Eğer gün içerisinde doğrudan güneş ışığına maruz kalacaksanız, güneş koruyucu kullanmanız gerektiğini bir kere daha yineleyeceğiz. İyi bir güneş kremi, en az 30 SPF’dir, UVA ve UVB ışınlarına karşı geniş bir spektrumda koruma sağlar ve suya dayanıklıdır. Tüm bunların yanı sıra, doğrudan maruz kalınma durumlarında güneş kremi iki saatte bir yeniden uygulanmalı gerektiği de unutulmamalıdır.
#3 Ovalama / Dokunma / Sıkma
Sabah kalkmamızdan gece yatana kadar hepimiz ellerimizi yüzümüzde gezdiriyor, gözlerimizi ovuşturuyor, terimizi siliyor, yüzümüzü ellerimizi arasına alıyor ve kaşıyoruz. Bu kadar çok şeyi yapmıyorum demeyin; çünkü bunların çoğunu farkında bile olmadan yapıyoruz. Bu tırnak içerisindeki mıncıklama durumu, bize kırışıklıklar, cilt yüzeyinin daha fazla kirlenmesi ve akneye meyletme şeklinde geri dönüyor. Ovalama, dokunma ve sıkma işlemleri esnasında cildin daha dolgun olmasını sağlayan elastin ve kollajenin parçalanmasını tetikleyerek cilde zarar verebiliyoruz. Gözünüzün altındaki koyu gözaltı halkaları bu durumun bir sonucu olabilir. Peki, cilde her dokunma kötü müdür? Hayır. Cildi bilinçsizce hırpalamanın dışında, doğru yönlü ve doğru basınç uygulaması altında yapılan dokunuşlar, olumlu sonuçlar doğurabilmektedir. Aslında, “Yüz Yogası” ve “Jimnastiği” adıyla anılan bu dokunuşlar, “Botox” benzeri bir mekanizmaya sahip olarak kasları rahatlatarak kinetik yıpranmayı yavaşlatmayı amaçlıyor. Doğru bilgilerin ışığında cildinize dokunma konusunda geliştireceğiniz küçük davranış değişikliklerinin önemli bir dönüşüm getireceğini unutmayınız.
#4 Yüz Hareketleri
Hepimiz, duygu dünyamızla ilişkili olacak şekilde yüz ifadelerini kullanırız. Birisinin sizi mutlu ettiği, bir sürpriz yaşattığı, ya da sizin bir şeye burun kıvırdığınız durumları gözünüzün önüne getirin. Yüzünüz nasıl bir hal alıyor? Bu yüz hareketleri dolayısıyla ortaya çıkan çizgi, kırılma ve kırışıklıklar keyifle yaşanmış bir hayatın habercileri olsa da yüzümüzün ömrümüz boyunca şekilden şekle girmesi bu habercileri biraz daha derinleştirebilir.
Cildimizin daha fazla elastin ve kollajene sahip olduğu gençlik dönemlerimizde yüz hareketlerimiz sonrasında cildimizin eski haline gelmesi çok daha kolay oluyordu; fakat yaşlanmayla birlikte azalan kollajen üretimi dolayısıyla esnekliğimizin azalmaya, çizgilerimizin derinleşmeye başladığını tecrübe ediyoruz.
#5 Sigara
Hala bunu konuşuyor oluşumuz ilginç olsa da sigara, baştan sonra hayatınızdan çıkartmanız gerekenler listesinin başına kurulmuş durumda. Çeşitli sağlık sorunlarına yol açmasının yanı sıra sigara, cildin yaşlanma sürecini hızlandırarak gözaltı bölgelerinizi ve dudak çevresini kırıştırıyor.
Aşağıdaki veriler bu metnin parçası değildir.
-- ==== Sys2Proof/Laws/State.lean ====
section
/-! SUPPORT. What the updates of the state leave alone: one lemma for each update and each field it does not touch. -/

namespace Sys2Proof.Machine

/-! ### setTile -/

@[simp] theorem State.setTile_timeBase (s : State) (t : Nat) (v : Tile) : (s.setTile t v).timeBase = s.timeBase := rfl
@[simp] theorem State.setTile_freeCount (s : State) (t : Nat) (v : Tile) : (s.setTile t v).freeCount = s.freeCount := rfl
@[simp] theorem State.setTile_dict (s : State) (t : Nat) (v : Tile) : (s.setTile t v).dict = s.dict := rfl
@[simp] theorem State.setTile_octets (s : State) (t : Nat) (v : Tile) : (s.setTile t v).octets = s.octets := rfl
@[simp] theorem State.setTile_repair (s : State) (t : Nat) (v : Tile) : (s.setTile t v).repair = s.repair := rfl
@[simp] theorem State.setTile_spares (s : State) (t : Nat) (v : Tile) : (s.setTile t v).spares = s.spares := rfl
@[simp] theorem State.setTile_out (s : State) (t : Nat) (v : Tile) : (s.setTile t v).out = s.out := rfl
@[simp] theorem State.setTile_net (s : State) (t : Nat) (v : Tile) : (s.setTile t v).net = s.net := rfl
@[simp] theorem State.setTile_mem (s : State) (t : Nat) (v : Tile) : (s.setTile t v).mem = s.mem := rfl
@[simp] theorem State.setTile_power (s : State) (t : Nat) (v : Tile) : (s.setTile t v).power = s.power := rfl
@[simp] theorem State.setTile_boot (s : State) (t : Nat) (v : Tile) : (s.setTile t v).boot = s.boot := rfl
@[simp] theorem State.setTile_flash (s : State) (t : Nat) (v : Tile) : (s.setTile t v).flash = s.flash := rfl
@[simp] theorem State.setTile_mgmt (s : State) (t : Nat) (v : Tile) : (s.setTile t v).mgmt = s.mgmt := rfl
@[simp] theorem State.setTile_recorder (s : State) (t : Nat) (v : Tile) : (s.setTile t v).recorder = s.recorder := rfl
@[simp] theorem State.setTile_front (s : State) (t : Nat) (v : Tile) : (s.setTile t v).front = s.front := rfl
@[simp] theorem State.setTile_strands (s : State) (t : Nat) (v : Tile) : (s.setTile t v).strands = s.strands := rfl
@[simp] theorem State.setTile_plans (s : State) (t : Nat) (v : Tile) : (s.setTile t v).plans = s.plans := rfl
@[simp] theorem State.setTile_vault (s : State) (t : Nat) (v : Tile) : (s.setTile t v).vault = s.vault := rfl
@[simp] theorem State.setTile_host (s : State) (t : Nat) (v : Tile) : (s.setTile t v).host = s.host := rfl
@[simp] theorem State.setTile_shards (s : State) (t : Nat) (v : Tile) : (s.setTile t v).shards = s.shards := rfl
@[simp] theorem State.setTile_batches (s : State) (t : Nat) (v : Tile) : (s.setTile t v).batches = s.batches := rfl
@[simp] theorem State.setTile_check (s : State) (t : Nat) (v : Tile) : (s.setTile t v).check = s.check := rfl
@[simp] theorem State.setTile_selftest (s : State) (t : Nat) (v : Tile) : (s.setTile t v).selftest = s.selftest := rfl
@[simp] theorem State.setTile_fabric (s : State) (t : Nat) (v : Tile) : (s.setTile t v).fabric = s.fabric := rfl
@[simp] theorem State.setTile_tunes (s : State) (t : Nat) (v : Tile) : (s.setTile t v).tunes = s.tunes := rfl
@[simp] theorem State.setTile_pending (s : State) (t : Nat) (v : Tile) : (s.setTile t v).pending = s.pending := rfl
En basitinden, sigara içerken yaptığınız otomatik hareketi gözünüzün önüne getirin. Sigara dumanını içinize çekerken gözlerinizi kısarsınız. Bu hareketi her gün, birçok kere ve hayat boyu yaptığınızda göz çevrenize mimik hareketlerden doğan büyük bir zarar verirsiniz.
Daha derine inmek isterseniz nikotin, kandaki oksijen miktarını azaltır. Vücudumuzun diğer taraflarında olduğu gibi cildimize de daha az oksijen ulaşması sonucunda cildin kendini yenileme kapasitesinde ciddi bir gerileme yaşanır. Öte yandan cildimiz, nikotinin kollajenin parçalanma sürecini hızlandırmasına aynı hızda karşılık veremez ve cildin kollajen yapısında bozulmalar meydana gelir.
Sonuç
Cildimizin çalışma prensiplerini ve ihtiyaçlarını öğrendikten sonra daha fazlasını öğrenerek hedeflerinize ulaşmanın en doğru yolu, bir profesyonelden hizmet alarak kendinize özel bir cilt sağlığı rutinine geçmektir. Gün geçtikçe daha fazla kişi; sağlık, spor ve gıda alanında kişiselleştirilmiş alana kayıyor ve sadece kendi ihtiyaçlarını önceleyerek, daha az harcama yaparak hedeflerine daha kısa bir yoldan ulaşıyor. Gelin bu kasımda kendimizi, çevremizi ve gezegenimizi daha çok önceleyelim.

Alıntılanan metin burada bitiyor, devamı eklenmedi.